If you own a bond fund, dividend paying stock or ETF — and that seems to be everybody these days, especially those of us who are yield-hungry and aging — just remember: When rates go up, prices go down.
It's the see-saw effect that is second-nature to sophisticated investors, but often overlooked and likely not understood by everybody else.
Here are three things to consider — and it doesn't matter if these are in your IRA, 401(k) or elsewhere:
First, bond mutual funds aren't the same as owning a bond. There is no end date; they don't mature. That means if rates rise, the price of the fund (your underlying investment) will fall. Depending on when you bought the fund, you could lose money. This excellent piece by Morningstar details a stress test than can indicate how much you might lose.

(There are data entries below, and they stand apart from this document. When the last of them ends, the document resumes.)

-- ==== Sys2Proof/Tests/Slice0.lean ====
section
/-! SUPPORT. The model's own tests. Expected values are those of spec/95_test_vectors.md (V below), of the encoding
tables of 30_encoding.md and of the rules named; the parameters are 00_scope.md R8's unless a test says otherwise. The
theorems `test_meets_…` show a concrete input that meets every hypothesis of the statement of that name. -/

namespace Sys2Proof.Machine.Tests

/-- A state with these registers, at this time. -/
def at_ (now : Nat) (r : Regs) : State := { State.reset with regs := r, now := now }

/-- The outputs and the registers after a step. -/
def outcome : Result → Option (Out × Regs)
  | .next t => some (t.out, t.regs)
  | .fault _ => none
  | .refused _ => none

/-- The command's outputs in this state. -/
def outs (i : Instr) (s : State) : Option Out := (outcome (exec i s)).map (·.1)

/-- The registers after the command in this state. -/
def regs (i : Instr) (s : State) : Option Regs := (outcome (exec i s)).map (·.2)

/-- The instruction of a word written out. -/
def read (w : CommandWord) : Option Instr := (decode w).toOption

/-- The state of V3.2 right after `@1000 SEND_REQUEST_ASYNC 0x0`, and after `SEND_RESPONSE`. -/
def sending (k : TxKind) : Regs := { Regs.reset with status := .requestSending, txStart := 1000, txKind := k }

/-- READY since 10. -/
def ready (role : Role) : Regs := { Regs.reset with status := .ready, role := role, tRef := 10 }

/-- V3.3's W. -/
def waiting : Regs := { Regs.reset with status := .responseWaiting, tRef := 35000, txStart := 1000 }

/-- W after `@55000 EDGE 0`. -/
def startBit : Regs := { waiting with status := .responseStartBit, tRef := 55000, lastLevel := .active }

/-- V3.3's R. -/
def receiving : Regs := { waiting with status := .responseReceiving, tRef := 55500 }

/-- R after all 32 bits of 0x40000001, with the boundary edge before the stop bit. -/
def lastSlot : Regs :=
  { receiving with
    rxReg := 0x40000001#32, bitIndex := 32#6, boundarySeen := true, lastLevel := .active, tRef := 87500 }

/-- After the last edge of P2. -/
def complete : Regs := { lastSlot with status := .responseReady, boundarySeen := false, lastLevel := .idle, tRef := 88500 }

/-- DELAY since 95000. -/
def delay (role : Role) : Regs :=
  { complete with
    status := .delay, role := role, tRef := 95000, lastResponse := 0x40000001#32, lastStatus := .success }

/-! ## Decoding: words written out from 30_encoding.md R85 and R86, and V -/

theorem test_read_BEGIN : read 0x0100000000000001#64 = some (.beginSession 1#1) := by decide
theorem test_read_END : read 0x0200000000000000#64 = some .endSession := by decide
theorem test_read_IS_READY : read 0x0300000000000000#64 = some .isReady := by decide
theorem test_read_SEND_REQUEST_ASYNC : read 0x0400000040000001#64 = some (.sendRequestAsync 0x40000001#32) := by decide
theorem test_read_SEND_RESPONSE : read 0x0500000040000001#64 = some (.sendResponse 0x40000001#32) := by decide
theorem test_read_PROCESS : read 0x0600000000000000#64 = some .process := by decide
theorem test_read_EDGE : read 0x0700000000000001#64 = some (.edge 1#1) := by decide
theorem test_read_GET_LAST_RESPONSE : read 0x0800000000000000#64 = some .getLastResponse := by decide
theorem test_read_GET_LAST_RESPONSE_STATUS : read 0x0900000000000000#64 = some .getLastResponseStatus := by decide
theorem test_read_GET_STATUS : read 0x0A00000000000000#64 = some .getStatus := by decide
theorem test_read_BUILD_REQUEST : read 0x1000000010011580#64 = some (.buildRequest 1#3 0x01#8 0x1580#16) := by decide
theorem test_read_BUILD_RESPONSE : read 0x1100000070800000#64 = some (.buildResponse 7#3 0x80#8 0#16) := by decide
theorem test_read_PARITY : read 0x1200000080000000#64 = some (.parity 0x80000000#32) := by decide
theorem test_read_GET_MESSAGE_TYPE : read 0x1300000010011580#64 = some (.getMessageType 0x10011580#32) := by decide
theorem test_read_GET_DATA_ID : read 0x1400000010011580#64 = some (.getDataId 0x10011580#32) := by decide
theorem test_read_IS_VALID_REQUEST : read 0x1500000010011580#64 = some (.isValidRequest 0x10011580#32) := by decide
theorem test_read_IS_VALID_RESPONSE : read 0x1600000040000001#64 = some (.isValidResponse 0x40000001#32) := by decide
theorem test_read_GET_UINT : read 0x1700000040000001#64 = some (.getUint 0x40000001#32) := by decide
theorem test_read_GET_FLOAT : read 0x1800000010011580#64 = some (.getFloat 0x10011580#32) := by decide
theorem test_read_TEMPERATURE_TO_DATA : read 0x1900000000158000#64 = some (.temperatureToData 0x00158000#32) := by decide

Second, according to Morningstar, an astounding amount of cash has been flowing into emerging-market and junk-bond funds over the past year. Here's the tricky part: The emerging market funds are likely to be less affected by the impact of rising rates in the U.S., but as Morningstar's Christine Benz points out, they tend to be more vulnerable to the overall stock market. In 2008, for example, they got slaughtered. (Read More: How the Fed Is Pushing Investors into Junk Bonds.)
Finally, if you've been buying stocks, stock funds and stock ETFs for the yield, just remember: If rates rise, the yield will rise, but the price of the stock, fund or ETF will likely fall. (Read More: What's Hot in ETFs for 2013?)

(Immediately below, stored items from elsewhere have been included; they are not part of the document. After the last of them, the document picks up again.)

-- ==== Sys2Proof/Certificates/Slice0/Obligations.lean ====
section
/-! DEFINITION. The statements for the provers. Each docstring names the rule of spec/ it formalises. A free value of
`Config` stands in a statement for every value; a premise `Memory.wf` is the invariant `Invariant` states on its own. -/

open Sys2Proof Sys2Proof.Machine

/-! ### Encoding (30_encoding.md) -/

/-- Rule R71: the five operand fields, as the spec's shifts and masks of `op`. -/
def Obligations.FieldsAreShiftsAndMasks : Prop :=
  ∀ op : Word,
    (fieldH op).toNat = op.toNat / 4096 ∧
    (fieldX op).toNat = op.toNat / 256 % 16 ∧
    (fieldY op).toNat = op.toNat / 16 % 16 ∧
    (fieldN op).toNat = op.toNat % 16 ∧
    (fieldNn op).toNat = op.toNat % 256 ∧
    (fieldNnn op).toNat = op.toNat % 4096 ∧
    fieldNn op = fieldY op ++ fieldN op ∧
    fieldNnn op = fieldX op ++ fieldY op ++ fieldN op

/-- Words written out from rule R75's patterns decode to the instructions they stand for, one or more per family.
Rests on the spec's own decisions D10 to D12. -/
def Obligations.SampleWordsDecode : Prop :=
  decode 0x00E0#16 = .ok (.cls 0x0E#8) ∧ decode 0x00EE#16 = .ok (.ret 0x0E#8) ∧
  decode 0x1234#16 = .ok (.jpNnn 0x234#12) ∧ decode 0x3A42#16 = .ok (.seVxNn 0xA#4 0x42#8) ∧
  decode 0x8127#16 = .error (.unrecognizedOpcode 0x8127#16) ∧ decode 0x812E#16 = .ok (.shlVx 1#4 2#4) ∧
  decode 0xD125#16 = .ok (.drwVxVyN 1#4 2#4 5#4) ∧ decode 0xE1A1#16 = .ok (.sknpVx 1#4) ∧
  decode 0xF30A#16 = .ok (.ldVxK 3#4) ∧ decode 0xF265#16 = .ok (.ldVxMemI 2#4)

/-- Every instruction, with every operand at every value its fields admit, is what its word decodes to. Rests on the
spec's own decisions D10 to D13. -/
def Obligations.DecodeEncodeRoundTrip : Prop := ∀ i : Instr, decode (encode i) = .ok i

/-- A legal word is the word of the instruction it decodes to: the decoder drops no bit. Rests on the spec's own
decisions D10 to D13. -/
def Obligations.EncodeDecodeRoundTrip : Prop := ∀ (w : Word) (i : Instr), decode w = .ok i → encode i = w

/-- Rule R75: a word is a row's instruction iff `w & mask = match`, and no two rows match the same word. Rests on the
spec's own decisions D10 to D13. -/
def Obligations.OpcodeMapSelectsInstruction : Prop :=
  opcodeMap.length = 33 ∧
  (∀ r ∈ opcodeMap, ∀ w : Word, w &&& r.mask = r.pattern ↔ ∃ i, decode w = .ok i ∧ i.mnemonic = r.mnemonic) ∧
  (∀ r ∈ opcodeMap, ∀ r' ∈ opcodeMap, ∀ w : Word,
    w &&& r.mask = r.pattern → w &&& r'.mask = r'.pattern → r = r')

/-- Rule R80: the illegal words are exactly those of the four families with a selector, by their selectors. Rests on
the spec's own decisions D10 to D13. -/
def Obligations.IllegalWordsAreExactly : Prop :=
  ∀ w : Word,
    decode w = .error (.unrecognizedOpcode w) ↔
      (fieldH w = 0x0#4 ∧ fieldN w ≠ 0x0#4 ∧ fieldN w ≠ 0xE#4) ∨
      (fieldH w = 0x8#4 ∧ fieldN w ∈ [0x7#4, 0x8#4, 0x9#4, 0xA#4, 0xB#4, 0xC#4, 0xD#4, 0xF#4]) ∨
      (fieldH w = 0xE#4 ∧ fieldNn w ∉ [0x9E#8, 0xA1#8]) ∨
      (fieldH w = 0xF#4 ∧
        fieldNn w ∉ [0x07#8, 0x0A#8, 0x15#8, 0x18#8, 0x1E#8, 0x29#8, 0x33#8, 0x55#8, 0x65#8])

/-- Rule R79: the well-formed spelling of each instruction with ignored bits is the canonical word. Rests on the
spec's own decisions D11, D12. -/
def Obligations.WellFormedIsCanonical : Prop :=
  (∀ b : Byte, (Instr.cls b).wf = true ↔ encode (.cls b) = 0x00E0#16) ∧
  (∀ b : Byte, (Instr.ret b).wf = true ↔ encode (.ret b) = 0x00EE#16) ∧
  (∀ x y n : Nibble, (Instr.seVxVy x y n).wf = true ↔ encode (.seVxVy x y n) = 0x5#4 ++ x ++ y ++ 0x0#4) ∧
  (∀ x y n : Nibble, (Instr.sneVxVy x y n).wf = true ↔ encode (.sneVxVy x y n) = 0x9#4 ++ x ++ y ++ 0x0#4) ∧
  (∀ x y : Nibble, (Instr.shrVx x y).wf = true ↔ encode (.shrVx x y) = 0x8#4 ++ x ++ 0x0#4 ++ 0x6#4) ∧
  (∀ x y : Nibble, (Instr.shlVx x y).wf = true ↔ encode (.shlVx x y) = 0x8#4 ++ x ++ 0x0#4 ++ 0xE#4)

/-- Rule R81: the bits the decoder ignores have no effect on execution (a fault of RET alone records them, in FOP).
Rests on the spec's own decisions D11, D12. -/
def Obligations.IgnoredBitsHaveNoEffect : Prop :=
  ∀ (s : State) (b b' : Byte) (x y y' n n' : Nibble),
    exec (.cls b) s = exec (.cls b') s ∧
    (s.sp.val ≠ 0 ∨ s.cfg.oobPolicy = .wrap → exec (.ret b) s = exec (.ret b') s) ∧
    exec (.seVxVy x y n) s = exec (.seVxVy x y n') s ∧
    exec (.sneVxVy x y n) s = exec (.sneVxVy x y n') s ∧
    exec (.shrVx x y) s = exec (.shrVx x y') s ∧
    exec (.shlVx x y) s = exec (.shlVx x y') s

/-! ### Memory and fetch (20_memory.md) -/

/-- Rules R52 to R54: a read and a write of one byte, in range, wrapped, and out of range. Rests on the spec's own
decision D4. -/
def Obligations.MemoryAccessesAreBounded : Prop :=
  ∀ (s : State) (a : Nat) (b : Byte), Memory.wf s.cfg s.mem = true →
    (a ≤ 0xFFF → memRead s a = .ok (readByte s a)) ∧
    (0xFFF < a → s.cfg.oobPolicy = .wrap → memRead s a = .ok (readByte s (a % 4096))) ∧
    (0xFFF < a → s.cfg.oobPolicy = .fault →
      memRead s a = .error .addressOutOfRange ∧ memWrite s a b = .error .addressOutOfRange) ∧
    (a ≤ 0xFFF ∨ s.cfg.oobPolicy = .wrap →
      ∃ t, memWrite s a b = .ok t ∧ readByte t (a % 4096) = b ∧
        (∀ a', a' ≠ a % 4096 → readByte t a' = readByte s a') ∧ Frame [.mem] s t)

/-- Rule R55: the fetched word is big-endian, from the memory data accesses read; its first byte out of range raises
AddressOutOfRange, and so does its second. Rests on the spec's own decision D4. -/
def Obligations.FetchIsBigEndian : Prop :=
  ∀ s : State,
    (InRange s.cfg s.pc.toNat 2 →
      ∃ op : Word, fetch s = .ok op ∧
        op.toNat = (readByte s (s.pc.toNat % 4096)).toNat * 256 +
          (readByte s ((s.pc.toNat + 1) % 4096)).toNat) ∧
    (¬ InRange s.cfg s.pc.toNat 2 → fetch s = .error .addressOutOfRange)

/-- Rule R63: what a store writes is what the next fetch of those addresses returns. -/
def Obligations.StoreIsSeenByNextFetch : Prop :=
  ∀ (s t u : State) (hi lo : Byte), Memory.wf s.cfg s.mem = true → s.pc.toNat ≤ 0xFFE →
    memWrite s s.pc.toNat hi = .ok t → memWrite t (s.pc.toNat + 1) lo = .ok u → fetch u = .ok (hi ++ lo)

"Dividend-paying stocks aren't looking quite as cheap as they were a couple of years ago," Benz wrote the other day. "Back in 2010, the typical dividend-paying exchange-traded fund in Morningstar's coverage universe was notably undervalued relative to our analysts' estimate of fair value of its underlying securities, according to our ETF Valuation Quickrank tool. But following a relatively strong run in dividend payers, most dividend-focused ETFs look pretty fairly valued now..."
In the end, it's all about how much risk you are willing to stomach. I'm convinced most average investors don't even think about it until it's too late.